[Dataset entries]
/-- The state with a DMA channel changed. -/
def State.modChan (s : State) (d c : Nat) (f : ChanSt → ChanSt) : State :=
  { s with dma := { s.dma with ch := s.dma.ch.set (d, c) (f (s.chan d c)) } }

/-- The dynamic state of a flow context. -/
def State.flow (s : State) (n : Nat) : FlowSt := s.sch.flows.get {} n

/-- The state with a flow context's dynamic state changed. -/
def State.modFlow (s : State) (n : Nat) (f : FlowSt → FlowSt) : State :=
  s.modSch fun c => { c with flows := c.flows.set n (f (c.flows.get {} n)) }

/-- An egress queue of a port. -/
def State.queue (s : State) (g q : Nat) : List Pkt := s.sch.queues.get [] (g, q)

/-- The state with an egress queue changed. -/
def State.modQueue (s : State) (g q : Nat) (f : List Pkt → List Pkt) : State :=
  s.modSch fun c => { c with queues := c.queues.set (g, q) (f (c.queues.get [] (g, q))) }

/-- A face of a partition. -/
def State.face (s : State) (n f : Nat) : FaceSt := s.par.face.get {} (n, f)

/-- The state with a face changed. -/
def State.modFace (s : State) (n f : Nat) (g : FaceSt → FaceSt) : State :=
  s.modPar fun p => { p with face := p.face.set (n, f) (g (p.face.get {} (n, f))) }

/-- A virtual downstream port of a partition. -/
def State.vport (s : State) (n k : Nat) : VpSt := s.par.vp.get {} (n, k)

/-- The state with a virtual port changed. -/
def State.modVport (s : State) (n k : Nat) (f : VpSt → VpSt) : State :=
  s.modPar fun p => { p with vp := p.vp.set (n, k) (f (p.vp.get {} (n, k))) }

/-- A fresh free value: a value that the spec leaves open, which nothing constrains (log entry 6). -/
def State.freeWord (s : State) : Word := Config.freeValue s.freeCtr

/-- The state after a free value was drawn. -/
def State.drew (s : State) : State := { s with freeCtr := s.freeCtr + 1 }

/-- A state changed once for each element of a list. -/
def State.forAll {α : Type} (s : State) (l : List α) (f : α → State → State) : State := l.foldl (fun t a => f a t) s

/-! ### Dies and roles -/

/-- The number of dies of the part. -/
def State.dieCount (s : State) : Nat := s.fuses.member.dies

/-- The host partitions of the part (00 R1). -/
def State.partCount (s : State) : Nat := 4 * s.dieCount

/-- The registers of the part-wide region that many rules read. -/
def partMode : Reg := { name := .partMode }
def partLead : Reg := { name := .partLead }
def partDieState : Reg := { name := .partDieState }
def partAssist : Reg := { name := .partAssist }
def partCapo : Reg := { name := .partCapo }
def partAlate : Reg := { name := .partAlate }
def partMerstat : Reg := { name := .partMerstat }

/-- The state code of a die (01 R26). -/
def State.dieState (s : State) (d : Nat) : Nat := getBits (s.reg partDieState) (4 * d + 3) (4 * d)

/-- The state with the code of a die set. -/
def State.setDieState (s : State) (d v : Nat) : State :=
  s.setReg partDieState (setBits (s.reg partDieState) (4 * d + 3) (4 * d) v)

/-- Whether a die is in service: ACTIVE, or OUT_OF_STEP while it reloads pages (01 R24, R26). -/
def State.active (s : State) (d : Nat) : Bool := s.dieState d == 3 || s.dieState d == 4

/-- The dies in service, in order. -/
def State.activeDies (s : State) : List Nat := (List.range s.dieCount).filter s.active

/-- The lead die. -/
def State.lead (s : State) : Nat := s.fld partLead PartLead.LEAD

/-- The deputy die, or 0xF. -/
def State.deputy (s : State) : Nat := s.fld partLead PartLead.DEPUTY

/-- The current mode (01 R27). -/
def State.mode (s : State) : Nat := s.fld partMode PartMode.CUR

/-- MODE.BASE. -/
def State.baseMode (s : State) : Nat := s.fld partMode PartMode.BASE

/-- The forwarding mode in force for ports that are not selected for DIAGNOSTIC (01 R27). -/
def State.fwdMode (s : State) : Nat := if s.mode = 6 then s.baseMode else s.mode

/-- Modes TRANSPARENT, PARTITIONED, SHARED and FEDERATED forward (01 R27). -/
def forwarding (m : Nat) : Bool := m == 2 || m == 3 || m == 4 || m == 5

/-- Whether an index of a die, a port, a lane or a slot exists on the member (00 R3). -/
def State.hasDie (s : State) (d : Nat) : Bool := decide (d < s.dieCount)

/-- The die of a global port. -/
def pdie (g : Nat) : Nat := g / 16
/-- The port number of a global port on its die. -/
def pnum (g : Nat) : Nat := g % 16
/-- The global number of a port. -/
def gport (d pp : Nat) : Nat := d * 16 + pp

/-- A register of a port's window. -/
def preg (n : RegName) (g : Nat) : Reg := { name := n, die := pdie g, i := pnum g }
/-- A register of a link window: a port, or 16 + s for the span link toward die s. -/
def lreg (n : RegName) (d i : Nat) : Reg := { name := n, die := d, i := i }
/-- A die-wide register. -/
def dreg (n : RegName) (d : Nat) : Reg := { name := n, die := d }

◆ **Exercise brief**
The data above should be returned exactly as written.

◆ **Task answer**
/-- The state with a DMA channel changed. -/
def State.modChan (s : State) (d c : Nat) (f : ChanSt → ChanSt) : State :=
  { s with dma := { s.dma with ch := s.dma.ch.set (d, c) (f (s.chan d c)) } }

/-- The dynamic state of a flow context. -/
def State.flow (s : State) (n : Nat) : FlowSt := s.sch.flows.get {} n

/-- The state with a flow context's dynamic state changed. -/
def State.modFlow (s : State) (n : Nat) (f : FlowSt → FlowSt) : State :=
  s.modSch fun c => { c with flows := c.flows.set n (f (c.flows.get {} n)) }

/-- An egress queue of a port. -/
def State.queue (s : State) (g q : Nat) : List Pkt := s.sch.queues.get [] (g, q)

/-- The state with an egress queue changed. -/
def State.modQueue (s : State) (g q : Nat) (f : List Pkt → List Pkt) : State :=
  s.modSch fun c => { c with queues := c.queues.set (g, q) (f (c.queues.get [] (g, q))) }

/-- A face of a partition. -/
def State.face (s : State) (n f : Nat) : FaceSt := s.par.face.get {} (n, f)

/-- The state with a face changed. -/
def State.modFace (s : State) (n f : Nat) (g : FaceSt → FaceSt) : State :=
  s.modPar fun p => { p with face := p.face.set (n, f) (g (p.face.get {} (n, f))) }

/-- A virtual downstream port of a partition. -/
def State.vport (s : State) (n k : Nat) : VpSt := s.par.vp.get {} (n, k)

/-- The state with a virtual port changed. -/
def State.modVport (s : State) (n k : Nat) (f : VpSt → VpSt) : State :=
  s.modPar fun p => { p with vp := p.vp.set (n, k) (f (p.vp.get {} (n, k))) }

/-- A fresh free value: a value that the spec leaves open, which nothing constrains (log entry 6). -/
def State.freeWord (s : State) : Word := Config.freeValue s.freeCtr

/-- The state after a free value was drawn. -/
def State.drew (s : State) : State := { s with freeCtr := s.freeCtr + 1 }

/-- A state changed once for each element of a list. -/
def State.forAll {α : Type} (s : State) (l : List α) (f : α → State → State) : State := l.foldl (fun t a => f a t) s

/-! ### Dies and roles -/

/-- The number of dies of the part. -/
def State.dieCount (s : State) : Nat := s.fuses.member.dies

/-- The host partitions of the part (00 R1). -/
def State.partCount (s : State) : Nat := 4 * s.dieCount

/-- The registers of the part-wide region that many rules read. -/
def partMode : Reg := { name := .partMode }
def partLead : Reg := { name := .partLead }
def partDieState : Reg := { name := .partDieState }
def partAssist : Reg := { name := .partAssist }
def partCapo : Reg := { name := .partCapo }
def partAlate : Reg := { name := .partAlate }
def partMerstat : Reg := { name := .partMerstat }

/-- The state code of a die (01 R26). -/
def State.dieState (s : State) (d : Nat) : Nat := getBits (s.reg partDieState) (4 * d + 3) (4 * d)

/-- The state with the code of a die set. -/
def State.setDieState (s : State) (d v : Nat) : State :=
  s.setReg partDieState (setBits (s.reg partDieState) (4 * d + 3) (4 * d) v)

/-- Whether a die is in service: ACTIVE, or OUT_OF_STEP while it reloads pages (01 R24, R26). -/
def State.active (s : State) (d : Nat) : Bool := s.dieState d == 3 || s.dieState d == 4

/-- The dies in service, in order. -/
def State.activeDies (s : State) : List Nat := (List.range s.dieCount).filter s.active

/-- The lead die. -/
def State.lead (s : State) : Nat := s.fld partLead PartLead.LEAD

/-- The deputy die, or 0xF. -/
def State.deputy (s : State) : Nat := s.fld partLead PartLead.DEPUTY

/-- The current mode (01 R27). -/
def State.mode (s : State) : Nat := s.fld partMode PartMode.CUR

/-- MODE.BASE. -/
def State.baseMode (s : State) : Nat := s.fld partMode PartMode.BASE

/-- The forwarding mode in force for ports that are not selected for DIAGNOSTIC (01 R27). -/
def State.fwdMode (s : State) : Nat := if s.mode = 6 then s.baseMode else s.mode

/-- Modes TRANSPARENT, PARTITIONED, SHARED and FEDERATED forward (01 R27). -/
def forwarding (m : Nat) : Bool := m == 2 || m == 3 || m == 4 || m == 5

/-- Whether an index of a die, a port, a lane or a slot exists on the member (00 R3). -/
def State.hasDie (s : State) (d : Nat) : Bool := decide (d < s.dieCount)

/-- The die of a global port. -/
def pdie (g : Nat) : Nat := g / 16
/-- The port number of a global port on its die. -/
def pnum (g : Nat) : Nat := g % 16
/-- The global number of a port. -/
def gport (d pp : Nat) : Nat := d * 16 + pp

/-- A register of a port's window. -/
def preg (n : RegName) (g : Nat) : Reg := { name := n, die := pdie g, i := pnum g }
/-- A register of a link window: a port, or 16 + s for the span link toward die s. -/
def lreg (n : RegName) (d i : Nat) : Reg := { name := n, die := d, i := i }
/-- A die-wide register. -/
def dreg (n : RegName) (d : Nat) : Reg := { name := n, die := d }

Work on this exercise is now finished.